Offset token: This tracks the most recent committed offset in Snowflake and is managed by Snowflake.
The Kafka connector achieves exactly-once delivery by implementing the following best practices:
Opening/reopening a channel:
When opening or reopening a channel for a given partition, the Kafka Connector uses the latest committed offset token retrieved from Snowflake through the
getLatestCommittedOffsetToken
API as the source of truth and resets the consumer offset in Kafka accordingly.If the consumer offset is no longer within the data retention period, an exception is thrown, and you can decide on the appropriate action to take.
The only scenario in which the Kafka Connector does not reset the consumer offset in Kafka and uses it as the source of truth is when the offset token from Snowflake is NULL. In this case, the connector accepts the offset sent by Kafka, and the offset token is subsequently updated.
Processing records:
To ensure an additional layer of safety against non-continuous offsets that could arise from potential bugs in Kafka, Snowflake maintains an in-memory variable that tracks the latest processed offset.

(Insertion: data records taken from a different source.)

theorem frameCopyArrive_refuses {reason : Nat} (hr : s1.admitRefusal d v.part v.octets.length = some reason) :
    ∃ t, exec (.frameCopyArrive d) s = .next t ∧ (t.partn v.part).cnt.refused = (s.partn v.part).cnt.refused + 1 ∧
      (t.die d).o.slots = (s.die d).o.slots := by
  have hview : s1.admitView = s.admitView := (State.landPacket_admitView hl).trans rfl
  have hdiscard := (s1.discardPacket_admitView d v.part 0 ptr).trans hview
  obtain ⟨hcnt, ho, hh⟩ :=
    (s1.discardPacket d v.part 0 ptr).refuseStamped_spec (State.landedSlot { s with msgs := rest } d v) reason
  rw [← State.arrive_refused hl hr] at hcnt ho hh
  rw [State.h_of_admitView hdiscard] at hh
  refine ⟨_, exec_frameCopyArrive h ha hn hh, ?_, ?_⟩
  · rw [← State.partn_of_admitView hdiscard]
    exact hcnt
  · rw [ho, State.o_of_admitView hdiscard]

end

/-! ### The obligation -/

/-- Settles O55: a port's messages leave its cache, its input and its sessions alone (`State.unsaid`), what a client acknowledges leaves
the queues of landing alone (`State.cacheView`), and a landed packet leaves the slots alone until one is taken (`State.admitView`). -/
theorem postingTransport : Obligations.PostingTransport := by
  intro s n m ms d p z s0 run
  refine ⟨fun h => ⟨open_opens h, open_refused h, request_noSession h, ?land, fun _ => ack_releases h, fun _ => close_frees h⟩, ?sessions,
    ?cache, ?admission, ?departures⟩
  case land =>
    intro x a ht hx hrow s1 tick at_
    obtain ⟨s2, ptr, hres, hexec⟩ := exec_request_land h ht hx hrow
    refine ⟨⟨s2, ptr, hres, hexec⟩, fun hna => ⟨_, hexec, ?_⟩⟩
    rw [State.land, if_neg hna]
    exact ⟨_, List.mem_append_right _ (List.mem_singleton_self _), rfl, rfl, rfl, rfl, rfl⟩
  case sessions =>
    intro i ho
    exact ⟨congrArg Host.Outcome.next (if_pos ho), fun hi hdue ha hdelay hm => exec_lptAckDelay hi ho hdue ha hdelay hm⟩
  case cache =>
    intro sid seq e he
    refine ⟨fun h0 hmax hdue hm => ⟨_, exec_lptResend he h0 hmax hdue hm, ?_⟩, exec_lptResend_max he,
      ⟨_, exec_lptHoldExpiry he, s.uncache_cached n e⟩⟩
    have hmem := mem_map_update (fun x : Cached => { x with sends := x.sends + bit true, due := x.due + 1 }) (State.mem_of_cachedFor he)
    rw [hdue] at hmem
    dsimp only
    rw [State.resend_port]
    exact ⟨rfl, hmem, rfl⟩
  case admission =>
    intro v rest s1 ptr h x q w ha hn hl
    exact ⟨fun hr => frameCopyArrive_admits h ha hn hl hr, fun reason hr => frameCopyArrive_refuses h ha hn hl hr⟩
  case departures =>
    intro hn ha hm
    have hexec := exec_departurePass (p := p) hn ha hm
    refine ⟨fun h => by rw [hexec, h]; rfl, fun e h hown => ⟨_, hexec, ?_⟩, fun e hup hex hout hresp hlost =>
      exec_frameTransmit_response ha hm hup hex hout hresp hlost⟩
    dsimp only
    rw [h, List.foldl_cons, List.foldl_nil, State.depart_port hown]
    exact ⟨mem_map_update (fun x : Cached => { x with due := 1 }) (State.mem_of_departing h), rfl⟩

end Sys2Proof.Machine
end
section
/-! SUPPORT for O17 to O20 and O23 to O33: what a core that carries an instruction out has left alone of the package. -/

namespace Sys2Proof.Machine

/-! ### What a fetch and its corrections leave alone (R382) -/

/-- A core that carries an instruction out has begun it before, or its bell has ended and what the fetch meets has been corrected. -/
theorem carries_cases {s : State} {c : CoreId} {i : Instr} {x : Cur} {s1 : State} (h : s.carries c i = some (x, s1)) :
    s1 = s ∨ s1 = (s.rung c).fetchCorrected c (encode i).length := by
  unfold State.carries at h
  dsimp only at h
  split at h
  · cases h
  · split at h
    · split at h
      · cases h; exact .inl rfl
      · cases h
    · split at h
      · cases h; exact .inr rfl
      · cases h

/-- A view of the state that neither a core's marks nor a corrected error's log entry changes is the same after the corrections of a
fetch. -/
theorem State.fetchCorrected_keeps {α : Type} (g : State → α) (c : Nat)
    (hmark : ∀ s, g (s.updCore c fun k => { k with regCe := none }) = g s)
    (hcode : ∀ s l, g (s.updCluster (coreCluster c) fun e => { e with codeCe := e.codeCe.erase l }) = g s)
    (hlog : ∀ s code unit w2 w3, g (s.correctedIn code c unit w2 w3) = g s) (s : State) (n : Nat) :
    g (s.fetchCorrected c n) = g s := by
  unfold State.fetchCorrected
  dsimp only
  refine (foldl_keeps g (fun y l => ?_) _ _).trans ?_
  · rw [hlog, hcode]
  · split
    · rw [hlog, hmark]
    · rfl

/-- `State.fetchCorrected_keeps` for a core that carries an instruction out. -/
theorem carries_keeps {s : State} {c : CoreId} {i : Instr} {x : Cur} {s1 : State} (h : s.carries c i = some (x, s1)) {α : Type}
    (g : State → α) (hcore : ∀ (s : State) (k : Core), g (s.setCore c k) = g s)
    (hcode : ∀ s l, g (s.updCluster (coreCluster c) fun e => { e with codeCe := e.codeCe.erase l }) = g s)
    (hlog : ∀ s code unit w2 w3, g (s.correctedIn code c unit w2 w3) = g s) : g s1 = g s := by
  rcases carries_cases h with rfl | rfl
  · rfl
  · rw [State.fetchCorrected_keeps g c (fun s => hcore s _) hcode hlog]
    unfold State.rung
    split
    · exact hcore s _
    · rfl

/-- The core that carries an instruction out differs in its bell and its mark of a correctable symbol only. -/
theorem carries_core {s : State} {c : CoreId} {i : Instr} {x : Cur} {s1 : State} (h : s.carries c i = some (x, s1)) :
    ∃ b r, s1.core c = { s.core c with bell := b, regCe := r } := by
  rcases carries_cases h with rfl | rfl
  · exact ⟨_, _, rfl⟩
  · exact ⟨false, none, by rw [State.fetchCorrected_core, State.rung_core]⟩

Snowflake only accepts rows if the current row’s offset equals the latest processed offset plus one, thereby adding an extra layer of protection to ensure that the ingestion process is continuous and accurate.
Dealing with exceptions, failures, crashes recovery:
As part of the recovery process, Snowflake consistently adheres to the channel open/reopen logic outlined earlier by reopening the channel and resetting the consumer offset with the latest committed offset token. By doing so, Kafka is signaled to send the data from the offset value that is one greater than the latest committed offset token, enabling us to resume ingestion from the point of failure with minimal to no data loss.

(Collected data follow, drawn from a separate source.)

-- ==== Sys2Proof/Proofs/RegisterFields.lean ====
section
/-! PROOFS. A field of the layout in force is never hardwired where the register is not RES0 as a
whole, so an MRS after an MSR reads it back as written (R3, R35). -/

namespace Sys2Proof.Machine

/-- ExT stands at bit 12 of both layouts (R14, R15). -/
theorem fieldAt_ext (e : Bool) : fieldAt (layoutRows e) 12 = some .ext := by
  cases e <;> rfl

/-- Without EL2, EL3 and an EL1 capable of AArch32 keep the register from being RES0 (R3). -/
theorem registerIsRes0_eq_false {c : Config} (h3 : c.haveEL3 = true)
    (h1 : c.el1AArch32Capable = true) : registerIsRes0 c = false :=
  Bool.eq_false_iff.mpr fun h => ((registerIsRes0_iff c).mp h).2 ⟨h3, h1⟩

/-- No bit of a field is RES0: its row is not reserved, and ExT counts where it is classified. -/
theorem res0Mask_field_bit {c : Config} {e : Bool} {j : Nat} (hc : registerIsRes0 c = false)
    (hj : j < 64) (hf : fieldAt (layoutRows e) j ≠ some .reserved)
    (hx : fieldAt (layoutRows e) j = some .ext → c.extClassification = true) :
    (res0Mask c e).getLsbD j = false := by
  have hext : j = 12 → c.extClassification = true := fun h => hx (h ▸ fieldAt_ext e)
  rw [res0Mask_bit c e hj]
  simpa [hc, hf] using hext

/-- A read shows the raw bit at every bit that is not RES0 (R35). -/
theorem readView_bit_of_not_res0 {c : Config} {e : Bool} {j : Nat} (hj : j < 64)
    (h : (res0Mask c e).getLsbD j = false) (raw : Word64) :
    (readView c e raw).getLsbD j = raw.getLsbD j := by
  simp [readView_bit, hardwired_bit c e hj, h]

/-- MRS completes where access is permitted, and its destination then holds the read view (R70). -/
theorem exec_mrs_reads_view (r : RegNum) {s : State} (h : s.permitsAccess) :
    ∃ v, exec (.mrsIfsr32El2 r) s = .next v ∧
      (r ≠ 31 → readX v r = readView s.cfg s.eae s.ifsr32Raw) :=
  ⟨_, exec_mrs_of_permitsAccess h, fun hr => by rw [readX_advancePc, readX_writeX_self hr]⟩

/-- An instruction that completes keeps the configuration and the level, and so leaves access
permitted. -/
theorem permitsAccess_of_exec_next {i : Instr} {s u : State} (h : exec i s = .next u) :
    u.permitsAccess := by
  obtain ⟨hp, ⟨t, -, rfl⟩ | ⟨t, -, rfl⟩⟩ := exec_next_cases h
  · exact (permitsAccess_congr (by simp) (by simp)).mpr hp
  · exact (permitsAccess_congr (by simp) (by simp)).mpr hp

/-- MSR and then MRS complete where access is permitted, and the second reads the view of the value
the first wrote (R70, R72). -/
theorem exec_msr_mrs_reads_view (t r : RegNum) {s : State} (h : s.permitsAccess) :
    ∃ u v, exec (.msrIfsr32El2 t) s = .next u ∧ exec (.mrsIfsr32El2 r) u = .next v ∧
      (r ≠ 31 → readX v r = readView s.cfg s.eae (readX s t)) := by
  have hu := exec_msr_of_permitsAccess (t := t) h
  obtain ⟨v, hv, hread⟩ := exec_mrs_reads_view r (permitsAccess_of_exec_next hu)
  exact ⟨_, v, hu, hv, fun hr => by simpa [readView_writeMerge] using hread hr⟩

/-- Settles O28: access is permitted at EL3, and a field's bit is not RES0, so the read view after
the write is the written bit. -/
theorem registerNotRes0WithoutEl2 : Obligations.RegisterNotRes0WithoutEl2 := by
  unfold Obligations.RegisterNotRes0WithoutEl2
  intro t r s hfeat hel _ h3 h1
  have hc : registerIsRes0 s.cfg = false := registerIsRes0_eq_false h3 h1
  obtain ⟨u, v, hu, hv, hread⟩ := exec_msr_mrs_reads_view t r (s := s) ⟨hfeat, .inr hel⟩
  refine ⟨hc, u, v, hu, hv, fun j hr hj hfield hext => ?_⟩
  rw [hread hr]
  exact readView_bit_of_not_res0 hj (res0Mask_field_bit hc hj hfield hext) _

end Sys2Proof.Machine
end

/-! PROOFS. Where the FS and STATUS codes stand in a register value, and what each listed code is
read as (R22 to R24, R29 to R31). -/

namespace Sys2Proof.Machine

/-! ## The bits of a code (R22, R29) -/

/-- FS[4] is bit 10 of the value, FS[3:0] its bits [3:0] (R22). -/
theorem fsOf_bit (v : Word64) {j : Nat} (hj : j < 5) :
    (fsOf v).getLsbD j = if j = 4 then v.getLsbD 10 else v.getLsbD j := by
  rw [fsOf, BitVec.getLsbD_append]
  by_cases h : j = 4
  · simp [h]
  · have hlow : j < 4 := by omega
    simp [h, hlow]

/-- An FS image holds the code's bits at 10 and at [3:0], and nothing else (R22). -/
theorem fsImage_bit (c : BitVec 5) (j : Nat) :
    (fsImage c).getLsbD j =
      if j = 10 then c.getLsbD 4 else if j < 4 then c.getLsbD j else false := by
  by_cases h : j = 10
  · simp [fsImage, h]
  · by_cases hlow : j < 4
    · have h10 : j < 10 := by omega
      have h64 : j < 64 := by omega
      simp [fsImage, h, hlow, h10, h64]
    · have hoff : 10 ≤ j → j - 10 ≠ 0 := by omega
      simp +contextual [fsImage, h, hlow, hoff]

/-- An FS image is read back as its code. -/
theorem fsOf_fsImage (c : BitVec 5) : fsOf (fsImage c) = c := by
  refine BitVec.eq_of_getLsbD_eq fun j hj => ?_
  rw [fsOf_bit _ hj, fsImage_bit, fsImage_bit]
  by_cases h : j = 4
  · simp [h]
  · have hlow : j < 4 := by omega
    have h10 : j ≠ 10 := by omega
    simp [h, hlow, h10]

Implementing a retry mechanism:
To account for potential transient issues, Snowflake incorporates a retry mechanism in the API calls. Snowflake retries these API calls multiple times to increase the chances of success and mitigate the risk of intermittent failures affecting the ingestion process.
Advancing the consumer offset:
At regular intervals, Snowflake advances the consumer offset using the latest committed offset token to ensure that the ingestion process is continuously aligned with the latest state of data in Snowflake.
Converters¶
The Kafka connector with Snowpipe Streaming does not support the following key.converter
or value.converter
values:
com.snowflake.kafka.connector.records.SnowflakeJsonConverter
com.snowflake.kafka.connector.records.SnowflakeAvroConverter
com.snowflake.kafka.connector.records.SnowflakeAvroConverterWithoutSchemaRegistry
The custom Snowflake converters handle errors that prevent data from loading by moving files to the table stage. This workflow conflicts with the Snowpipe Streaming Dead-letter Queues.
Dead-letter Queues¶
The Kafka connector with Snowpipe Streaming supports dead-letter queues (DLQ) for broken records or records that cannot be processed successfully due to a failure.
For more information on monitoring, see the Apache Kafka documentation.
Billing & Usage¶
For Snowpipe Streaming billing information, see Snowpipe Streaming Costs.